* ACTIVITY *
The answer must be the full listing, repeated exactly.

* EXERCISE DATA *
══════

theorem IssuesInPhase.trans (h : IssuesInPhase s t) (hp : t.phase = s.phase) (h' : IssuesInPhase t u) :
    IssuesInPhase s u := by
  obtain ⟨new, ht, hnew⟩ := h
  obtain ⟨new', hu, hnew'⟩ := h'
  refine ⟨new ++ new', by rw [hu, ht, List.append_assoc], fun r hr => ?_⟩
  exact (List.mem_append.mp hr).elim (hnew r) (fun hr => hp ▸ hnew' r hr)

theorem issuesInPhase_reading {a : Word} {len : Nat} {k : List Byte → State → State}
    (hp : s.phase ∈ [Phase.loadkey, .block, .out])
    (hk : ∀ b v, v.phase = s.phase → IssuesInPhase v (k b v)) (h : reading s a len k = .next t) :
    IssuesInPhase s t := by
  obtain ⟨-, rfl⟩ := reading_eq_next_iff.mp h
  have hreads : IssuesInPhase s (s.emit ((bufferAddrs a len).map .memRead)) := by
    refine ⟨_, rfl, fun r hr => ?_⟩
    obtain ⟨x, -, rfl⟩ := List.mem_map.mp hr
    exact hp
  exact hreads.trans rfl (hk _ _ rfl)

/-- A step that unbinds what is bound (R182). -/
theorem issuesInPhase_of_cipherUnbind (hp : s.phase ∈ [Phase.discard, .cleanup, .clear])
    (h : t.trace = (cipherUnbind s).trace) : IssuesInPhase s t := by
  refine ⟨_, h, fun r hr => ?_⟩
  split at hr
  · exact List.mem_singleton.mp hr ▸ hp
  · exact absurd hr List.not_mem_nil

theorem issuesInPhase_lockStep (g f : Phase) (hp : s.phase = .lock) : IssuesInPhase s (lockStep g f s) := by
  have hlock : s.phase ∈ [Phase.lock] := by simp [hp]
  simp only [lockStep]
  split <;> exact issuesInPhase_of_request rfl hlock

theorem issuesInPhase_bindStep (hp : s.phase = .bind) : IssuesInPhase s (bindStep s) := by
  have hbind : s.phase ∈ [Phase.bind] := by simp [hp]
  simp only [bindStep]
  split <;> exact issuesInPhase_of_request rfl hbind

theorem issuesInPhase_encLStep (hp : s.phase = .encL) : IssuesInPhase s (encLStep s) := by
  have hencrypt : s.phase ∈ [Phase.encL, .block] := by simp [hp]
  simp only [encLStep]
  split <;> exact issuesInPhase_of_request rfl hencrypt

theorem issuesInPhase_blockStep (hp : s.phase = .block) (b : List Byte) : IssuesInPhase s (blockStep b s) := by
  have hencrypt : s.phase ∈ [Phase.encL, .block] := by simp [hp]
  simp only [blockStep]
  split <;> exact issuesInPhase_of_request rfl hencrypt

theorem issuesInPhase_lastBlockStep (hp : s.phase = .block) (b : List Byte) :
    IssuesInPhase s (lastBlockStep b s) := by
  have hencrypt : s.phase ∈ [Phase.encL, .block] := by simp [hp]
  simp only [lastBlockStep]
  split <;> exact issuesInPhase_of_request rfl hencrypt

theorem issuesInPhase_unlockStep (hp : s.phase = .release) (h : t.trace = (unlockStep s).trace) : IssuesInPhase s t :=
  issuesInPhase_of_request h (show s.phase ∈ [Phase.release] by simp [hp])

theorem issuesInPhase_checkTag (s : State) : IssuesInPhase s (checkTag s) := by
  unfold checkTag
  split <;> exact issuesInPhase_of_trace_eq rfl

theorem issuesInPhase_releaseTag (hp : s.phase = .release) : IssuesInPhase s (releaseTag s) := by
  unfold releaseTag
  split <;> exact issuesInPhase_unlockStep hp rfl

theorem issuesInPhase_execBlock (hp : s.phase = .block) (h : execBlock s = .next t) : IssuesInPhase s t := by
  have hreads : s.phase ∈ [Phase.loadkey, .block, .out] := by simp [hp]
  unfold execBlock at h
  split at h
  case isTrue => exact issuesInPhase_reading hreads (fun b v hv => issuesInPhase_blockStep (hv.trans hp) b) h
  case isFalse =>
    split at h
    case isTrue => exact issuesInPhase_reading hreads (fun b v hv => issuesInPhase_lastBlockStep (hv.trans hp) b) h
    case isFalse => cases h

══════

* TASK ANSWER *
theorem IssuesInPhase.trans (h : IssuesInPhase s t) (hp : t.phase = s.phase) (h' : IssuesInPhase t u) :
    IssuesInPhase s u := by
  obtain ⟨new, ht, hnew⟩ := h
  obtain ⟨new', hu, hnew'⟩ := h'
  refine ⟨new ++ new', by rw [hu, ht, List.append_assoc], fun r hr => ?_⟩
  exact (List.mem_append.mp hr).elim (hnew r) (fun hr => hp ▸ hnew' r hr)

theorem issuesInPhase_reading {a : Word} {len : Nat} {k : List Byte → State → State}
    (hp : s.phase ∈ [Phase.loadkey, .block, .out])
    (hk : ∀ b v, v.phase = s.phase → IssuesInPhase v (k b v)) (h : reading s a len k = .next t) :
    IssuesInPhase s t := by
  obtain ⟨-, rfl⟩ := reading_eq_next_iff.mp h
  have hreads : IssuesInPhase s (s.emit ((bufferAddrs a len).map .memRead)) := by
    refine ⟨_, rfl, fun r hr => ?_⟩
    obtain ⟨x, -, rfl⟩ := List.mem_map.mp hr
    exact hp
  exact hreads.trans rfl (hk _ _ rfl)

/-- A step that unbinds what is bound (R182). -/
theorem issuesInPhase_of_cipherUnbind (hp : s.phase ∈ [Phase.discard, .cleanup, .clear])
    (h : t.trace = (cipherUnbind s).trace) : IssuesInPhase s t := by
  refine ⟨_, h, fun r hr => ?_⟩
  split at hr
  · exact List.mem_singleton.mp hr ▸ hp
  · exact absurd hr List.not_mem_nil

theorem issuesInPhase_lockStep (g f : Phase) (hp : s.phase = .lock) : IssuesInPhase s (lockStep g f s) := by
  have hlock : s.phase ∈ [Phase.lock] := by simp [hp]
  simp only [lockStep]
  split <;> exact issuesInPhase_of_request rfl hlock

theorem issuesInPhase_bindStep (hp : s.phase = .bind) : IssuesInPhase s (bindStep s) := by
  have hbind : s.phase ∈ [Phase.bind] := by simp [hp]
  simp only [bindStep]
  split <;> exact issuesInPhase_of_request rfl hbind

theorem issuesInPhase_encLStep (hp : s.phase = .encL) : IssuesInPhase s (encLStep s) := by
  have hencrypt : s.phase ∈ [Phase.encL, .block] := by simp [hp]
  simp only [encLStep]
  split <;> exact issuesInPhase_of_request rfl hencrypt

theorem issuesInPhase_blockStep (hp : s.phase = .block) (b : List Byte) : IssuesInPhase s (blockStep b s) := by
  have hencrypt : s.phase ∈ [Phase.encL, .block] := by simp [hp]
  simp only [blockStep]
  split <;> exact issuesInPhase_of_request rfl hencrypt

theorem issuesInPhase_lastBlockStep (hp : s.phase = .block) (b : List Byte) :
    IssuesInPhase s (lastBlockStep b s) := by
  have hencrypt : s.phase ∈ [Phase.encL, .block] := by simp [hp]
  simp only [lastBlockStep]
  split <;> exact issuesInPhase_of_request rfl hencrypt

theorem issuesInPhase_unlockStep (hp : s.phase = .release) (h : t.trace = (unlockStep s).trace) : IssuesInPhase s t :=
  issuesInPhase_of_request h (show s.phase ∈ [Phase.release] by simp [hp])

theorem issuesInPhase_checkTag (s : State) : IssuesInPhase s (checkTag s) := by
  unfold checkTag
  split <;> exact issuesInPhase_of_trace_eq rfl

theorem issuesInPhase_releaseTag (hp : s.phase = .release) : IssuesInPhase s (releaseTag s) := by
  unfold releaseTag
  split <;> exact issuesInPhase_unlockStep hp rfl

theorem issuesInPhase_execBlock (hp : s.phase = .block) (h : execBlock s = .next t) : IssuesInPhase s t := by
  have hreads : s.phase ∈ [Phase.loadkey, .block, .out] := by simp [hp]
  unfold execBlock at h
  split at h
  case isTrue => exact issuesInPhase_reading hreads (fun b v hv => issuesInPhase_blockStep (hv.trans hp) b) h
  case isFalse =>
    split at h
    case isTrue => exact issuesInPhase_reading hreads (fun b v hv => issuesInPhase_lastBlockStep (hv.trans hp) b) h
    case isFalse => cases h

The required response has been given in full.